After Knisley married the man two days after her 18th birthday, Stan King allowed Siegrist access to her daughter, so Siegrist came often to their home, bringing food, toys and whatever her daughter might need for a rapidly growing family — she would have five kids.
Later, when Siegrist drove to her daughter’s small farm home near the church compound, a former ski resort outside Chatsworth, church members drove up within minutes, not saying a word to Siegrist and her husband, only watching.
The next time Siegrist visited her daughter, the church members were there again within minutes — even though the home wasn’t visible from the highway. Siegrist wondered how the church always knew when she came, then had a chilling suspicion: Her grandkids has been told to phone church authorities whenever Grandma showed.
“The grandchildren were programmed,” Siegrist said.
The transition from the elder King to his son was stark, said John Christie, who married Carol Christie after she fled the church. Stan King wanted to expand his church, sponsored a church in India and welcomed outsiders to attend services or fish on church property. But after Stan King died, support for the church in India was pulled, attendance at services was restricted to members and outsiders kept at a distance, even when one of Siegrist’s granddaughters, just four-years-old at the time, was seriously injured in an accident at the Knisley farm that shattered her pelvis, Knisley’s sister Risa Walker said.
Siegrist phoned to find out what had happened — news had spread an air ambulance had flown a child to Toronto — but was hung up on by a church member.
“She told my mother she couldn’t share that information,” Walker said.
Walker drove to Sick Kids in Toronto to see her niece, the last time she saw her or Knisley — it was about 1991.
Siegrist last heard from Knisley in December of 2003, the year Siegrist’s own mother passed away after telling the family not to tell Knisley about her illness, Walker said.
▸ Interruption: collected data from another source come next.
-- ==== Sys2Proof/Machine/Endgame.lean ====
section
/-! DEFINITION. Endgame's responder on SMB_0 and the ways out (spec/11 R394, R395), the snapshot hub (spec/14 R494 to R497), the
JTAG port (spec/16 R557). -/

namespace Sys2Proof.Machine

/-! ### The responder (R394) -/

/-- A register whose block loses power with domain 0. -/
def Dev.powered4 (d : Dev) (a : Nat) : List Byte := if d.sysOn then d.viewBytes a 1 else [0xFF, 0xFF, 0xFF, 0xFF]

/-- A block read of command code `cmd` (R394, R522): the byte count, the data and the PEC over the whole transfer. -/
def Dev.blockReply (d : Dev) (cmd : Nat) (data : List Byte) : Dev :=
  if d.flt.endgame then
    let body := le 1 data.length ++ data
    d.emit (.msg "SMB_0 0x4E block read" cmd (body ++ le 1 (pec ([0x9C] ++ le 1 cmd ++ [0x9D] ++ body))))
  else d

def execEndgameIdent (s : State) : Res :=
  s.run fun d => d.blockReply 0 (le 2 (d.rd F.GLB_ID_DEVICE_ID) ++ le 1 (d.rd F.GLB_ID_STEPPING) ++ le 1 (d.rd F.GLB_ID_TGRADE) ++
    le 8 Config.serial.toNat)

/-- STATE: the automatic exit counts as used when the cold reset of this boot was an Endgame exit. -/
def execEndgameState (s : State) : Res :=
  s.run fun d =>
    let failed := d.coresFailed % 8
    d.blockReply 1 (le 1 1 ++ le 1 d.flt.endCause ++ le 1 (d.flt.endAuto.toNat + 2 * d.flt.endBoot.toNat) ++ le 1 failed ++
      le 4 (min (2 ^ 32 - 1) ((d.aont - d.flt.endAt) / 1000000)))

def execEndgameResetCause (s : State) : Res := s.run fun d => d.blockReply 2 (d.viewBytes (F.GLB_RESET_CAUSE_POR.addr 0) 1)

def execEndgameRails (s : State) : Res :=
  s.run fun d => d.blockReply 3 (d.viewBytes (F.SEQ_ON_RAILS.addr 0) 3 ++ d.viewBytes (F.SEQ_FAILED_RAILS.addr 0) 3)

def execEndgameSupply (s : State) : Res :=
  s.run fun d => d.blockReply 4 (d.viewBytes (F.SEQ_HSW_STATUS_STATE.addr 0) 1 ++ d.viewBytes (F.SEQ_BUS_STATUS_VBUS.addr 0) 1 ++
    d.viewBytes (F.SEQ_DOM_STATE_STATE.addr 0) 1)

def execEndgameProtect (s : State) : Res :=
  s.run fun d => d.blockReply 5 (d.powered4 (F.PWC_EMERG_STATE.addr 0) ++ d.viewBytes (F.PWC_MATE_STATUS_ACTIVE.addr 0) 1 ++
    d.powered4 (F.PWC_STATUS_MATE.addr 0))

def execEndgameCooling (s : State) : Res := s.run fun d => d.blockReply 6 (d.viewBytes (F.COOL_STATUS_TABLE_VALID.addr 0) 2)

def execEndgameRecorder (s : State) : Res :=
  s.run fun d => d.blockReply 7 (le 4 (d.rd F.FFR_FILL_RECORDS) ++ le 4 (d.rd F.FFR_LOST_COUNT))

/-- A code that is not served, or a write data byte after one that is: NACK. -/
def execEndgameUnknownCommand (cmd : Byte) (s : State) : Res :=
  s.run fun d => if d.flt.endgame then d.emit (.msg "SMB_0 0x4E NACK" cmd.toNat []) else d

/-! ### Leaving Endgame (R395) -/

/-- GOLDEN# held low for 1 s: a cold reset that boots slot G. -/
def execGoldenExit (s : State) : Res :=
  s.run fun d => if d.flt.endgame then ({ d with boot.forceG := true }).coldRequest rcEndgameExit else d

/-- 10 s after entry, once. -/
def execEndgameAutoExit (s : State) : Res :=
  s.run fun d =>
    if d.flt.endgame && d.flt.endAuto && d.flt.endAt + 10000000000 ≤ d.aont then
      let d' : Dev := { d with flt.endAuto := false }
      if d.flt.endBoot || d.is F.PWC_MATE_STATUS_ACTIVE || d.hsw = hsLatched then d' else d'.coldRequest rcEndgameExit
    else d

/-! ### The snapshot hub -/

/-- `n` registers from `a`, `step` bytes apart, as words from image offset `o`, `ostep` bytes apart. -/
def Dev.capRegs (d : Dev) (o ostep a step n : Nat) : List (Nat × Word) :=
  (List.range n).map fun i => (o + ostep * i, BitVec.ofNat 32 (d.view (a + step * i)))

/-- A 64-bit value at image offset `o`. -/
def cap64 (o v : Nat) : List (Nat × Word) := [(o, BitVec.ofNat 32 v), (o + 4, BitVec.ofNat 32 (v / 2 ^ 32))]

/-- Sections of blocks that keep power with the AON island: SEQ and COOL (R496). -/
def Dev.capAon (d : Dev) : List (Nat × Word) :=
  d.capRegs 0x1000 4 (F.SEQ_STATUS_PHASE.addr 0) 4 1 ++ d.capRegs 0x1004 4 (F.SEQ_DOM_STATE_STATE.addr 0) 4 1 ++
    d.capRegs 0x1008 4 (F.SEQ_ON_RAILS.addr 0) 4 3 ++ d.capRegs 0x1014 4 (F.SEQ_FAILED_RAILS.addr 0) 4 3 ++
    d.capRegs 0x1020 4 (F.SEQ_HSW_STATUS_STATE.addr 0) 4 1 ++ d.capRegs 0x1024 4 (F.SEQ_BUS_STATUS_VBUS.addr 0) 4 1 ++
    d.capRegs 0x1040 4 (F.SEQ_RAIL_STATUS_STATE.addr 0) 0x20 96 ++
    d.capRegs 0x1200 4 (F.COOL_STATUS_TABLE_VALID.addr 0) 4 1 ++ d.capRegs 0x1204 4 (F.FAN_STATUS_STATE.addr 0) 0x20 18 ++
    d.capRegs 0x124C 4 (F.FAN_SPEED_RPM.addr 0) 0x20 18 ++ d.capRegs 0x1294 4 (F.PUMP_STATUS_STATE.addr 0) 0x20 4 ++
    d.capRegs 0x12A4 4 (F.LOOP_STATUS_FLOW.addr 0) (F.LOOP_STATUS_FLOW.addr 1 - F.LOOP_STATUS_FLOW.addr 0) 4

/-- Sections of the blocks that need core power, but for the stamps and the program counters. -/
def Dev.capSys (d : Dev) : List (Nat × Word) :=
  ((List.range 8).flatMap fun a => d.capRegs (0x100 + 16 * a) 4 (F.PWC_ACC_BUDGET_STAGED_W.addr a) 4 4) ++
    d.capRegs 0x180 4 (F.PWC_STATUS_MATE.addr 0) 4 1 ++ d.capRegs 0x184 4 (F.PWC_EMERG_STATE.addr 0) 4 1 ++
    d.capRegs 0x188 4 (F.PWC_CHECK_LATCH_OC.addr 0) 4 1 ++ d.capRegs 0x18C 4 (F.PWC_MATE_STATUS_ACTIVE.addr 0) 4 1 ++
    d.capRegs 0x200 16 (F.LNK_STATE_STATE.addr 0) 0x1000 24 ++ d.capRegs 0x204 16 (F.LNK_SEQ_TX_NEXT.addr 0) 0x1000 24 ++
    d.capRegs 0x208 16 (F.LNK_ERR_LOS.addr 0) 0x1000 24 ++
    d.capRegs 0x400 4 (F.SOB_STATUS_OBJECTS.addr 0) 4 1 ++ d.capRegs 0x404 4 (F.SOB_WAITERS_HIGH.addr 0) 4 1 ++
    d.capRegs 0x408 4 (F.SOB_OPS_LO.addr 0) 4 2 ++ d.capRegs 0x410 4 (F.GRP_CTRL_STATE.addr 0) 16 256 ++
    d.capRegs 0x900 4 (F.BRD_STATUS_OPEN.addr 0) 4 1 ++ d.capRegs 0x904 4 (F.BRD_CTX_STATE_STATE.addr 0) 0x20 256 ++
    d.capRegs 0xE00 4 (F.TILE_STATE_STATE.addr 0) 0x10000 72 ++ d.capRegs 0xF20 4 (F.SLOT_STATE_STATE.addr 0) 0x40 32 ++
    d.capRegs 0x1400 4 (F.TLM_CH_CODE.addr 0) 4 128 ++ d.capRegs 0x1600 4 (F.TLM_FAST_CODE.addr 0) 4 10

/-- The instant of a domain's capture cycle: at most `b` ns after t0, not said exactly (R495). -/
def Dev.capAt (d : Dev) (t0 b : Nat) : Nat × Dev := let f := d.free; (t0 + f.1 % (b + 1), f.2)

/-- The stamps: each domain's offset in section 0, its bound, whether it needs core power. -/
def capStamps : List (Nat × Nat × Bool) :=
  [(0x00, 5, false), (0x08, 200, false), (0x10, 80, false), (0x18, 80, false), (0x20, 5, true), (0x28, 6, true), (0x30, 4, true),
    (0x38, 5, true), (0x40, 8, true)]

/-- Every powered domain captures its registers (R495, R496). The cores' program counters are not the model's: free values. -/
def Dev.capture (d : Dev) : Dev :=
  let t0 := d.rd64 F.SNAP_TRIG_GTS_LO
  let on := d.sysOn
  let regs := d.capAon ++ if on then d.capSys else []
  let st := capStamps.foldl (fun (r : List (Nat × Word) × Dev) x =>
    if x.2.2 && !on then r else let f := r.2.capAt t0 x.2.1; (r.1 ++ cap64 x.1 f.1, f.2)) (regs, d)
  let lk := if on then
      (List.range 24).foldl (fun (r : List (Nat × Word) × Dev) n =>
        let f := r.2.capAt t0 5
        (r.1 ++ [(0x20C + 16 * n, BitVec.ofNat 32 f.1)], f.2)) st
    else st
  let pc := if on then
      (List.range 10).foldl (fun (r : List (Nat × Word) × Dev) k =>
        let f := r.2.free
        (r.1 ++ cap64 (0x1700 + 8 * k) (if k < 2 then f.1 else f.1 % 2 ^ 32), f.2)) lk
    else lk
  let d := pc.2
  { d with obs.snap.want := false, obs.snap.captured := pc.1, obs.snap.sections := if on then 0x3FF else 0xC1 }

/-- The trigger register is set: sources fire in this cycle, and the domains capture. -/
def execSnapshotTrigger (sources : BitVec 5) (s : State) : Res :=
  s.run fun d =>
    let d := d.snapFire sources.toNat
    if d.obs.snap.want then d.capture else d

def execSnapTriggerWrite (s : State) : Res := s.run (·.snapFire snapFirmware)

/-- FREEZE# low through its filter. -/
def execFreezePin (s : State) : Res := s.run (·.snapFire snapPin)

/-- A write of SNAP_CTRL.ARM; one made during a capture waits for the copy to end. -/
def Dev.snapArm (d : Dev) : Dev :=
  if d.is F.SNAP_STATUS_CAPTURING then { d with obs.snap.armLater := true }
  else (({ d with obs.snap.armLater := false }).wr F.SNAP_STATUS_ARMED 0 1).wr F.SNAP_STATUS_MISSED 0 0

def execSnapArm (s : State) : Res := s.run (·.snapArm)

/-- The captured words are in the image. -/
def Dev.snapCopied (d : Dev) : Dev :=
  if d.is F.SNAP_STATUS_CAPTURING && !d.obs.snap.want then
    let image := d.obs.snap.captured.foldl (fun (m : List (Nat × Word)) p => tset (fun _ => 0) m p.1 p.2) d.obs.snap.image
    let d' : Dev := { d with obs.snap.image := image, obs.snap.captured := [] }
    let d' := (d'.wr F.SNAP_STATUS_SECTION_VALID 0 d.obs.snap.sections).wr F.SNAP_STATUS_CAPTURING 0 0
    if d'.obs.snap.armLater then d'.snapArm else d'
  else d

def execSnapshotCopyDone (s : State) : Res := s.run (·.snapCopied)

/-! ### JTAG (R557) -/

/-- The port operates while VDD18 and VDD_CORE are ON. -/
def Dev.tapOn (d : Dev) : Bool := d.railOn 1 && d.railOn 2

/-- An instruction is loaded: what the balls carry, whether core debug is open. -/
def Dev.tapIr (d : Dev) (ir : Byte) (drive : Nat) : Dev := { d with jtag.ir := ir, jtag.drive := drive, jtag.dbg := false }

/-- Bits shifted out, the first in bit 0 of the first byte. -/
def bitBytes (l : List Bool) : List Byte :=
  (List.range ((l.length + 7) / 8)).map fun i => BitVec.ofNat 8 (maskOf 8 fun k => l.getD (8 * i + k) false)

def Dev.tdo (d : Dev) (l : List Bool) : Dev := d.emit (.msg "TDO" l.length (bitBytes l))

/-- The one-bit bypass register, which captures 0 (PRESUMED: IEEE 1149.1). -/
def Dev.bypass (d : Dev) (ir : Byte) : Dev := (d.tapIr ir 0).tdo [false]

def execJtagBypass (s : State) : Res := s.run fun d => if d.tapOn then d.bypass 0xFF else d

/-- The device identification code. -/
def idCode : Nat := 1 * 2 ^ 28 + 0x0960 * 2 ^ 12 + Config.jep106.toNat * 2 + 1

def execJtagIdcode (s : State) : Res :=
  s.run fun d => if d.tapOn then (d.tapIr 0x01 0).tdo ((List.range 32).map (bitOf idCode)) else d

/-- The covered balls are sampled and shifted out; the boundary register takes what is shifted in. -/
def execJtagSamplePreload (balls : List Bool) (cells : List Bool) (s : State) : Res :=
  s.run fun d => if d.tapOn then ({ d.tapIr 0x02 0 with jtag.cells := cells }).tdo balls else d

/-- EXTEST drives the covered balls from the boundary register, which also samples them and takes what is shifted in. -/
def execJtagExtest (balls : List Bool) (cells : List Bool) (s : State) : Res :=
  s.run fun d =>
    if ¬ d.tapOn then d
    else if d.boot.mfgTest then ({ d.tapIr 0x00 1 with jtag.cells := cells }).tdo balls
    else d.bypass 0x00

def execJtagClamp (s : State) : Res :=
  s.run fun d => if ¬ d.tapOn then d else if d.boot.mfgTest then (d.tapIr 0x03 2).tdo [false] else d.bypass 0x03

def execJtagHighz (s : State) : Res :=
  s.run fun d => if ¬ d.tapOn then d else if d.boot.mfgTest then (d.tapIr 0x04 3).tdo [false] else d.bypass 0x04

/-- DEBUG: core debug opens only where R400 lets it. -/
def execJtagDebug (s : State) : Res :=
  s.run fun d => if d.tapOn then { d.tapIr 0x20 0 with jtag.dbg := d.boot.debugOpen } else d

end Sys2Proof.Machine
end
So when Siegrist mailed Christmas gifts to Knisley and the grandchildren, she included a copy of the death notice. Throughout decades of strife, the hardest part for Walker was watching her mother endure her grief even as she raised her kids as a single parent and worked three jobs to make ends meet. The separation from her sister ripped Walker apart until 20 years ago, when she decided she needed to focus on her own family and find a way to let her older sister go.
“It was almost like going into grieving. It was the only way I could get through the sadness,” Walker said.
Fred King’s lawyer told the court his church had disbanded. However the thought to Walker that members who made the church their lives will simply walk away is “the biggest bucket of hogwash I’ve ever heard,” she said.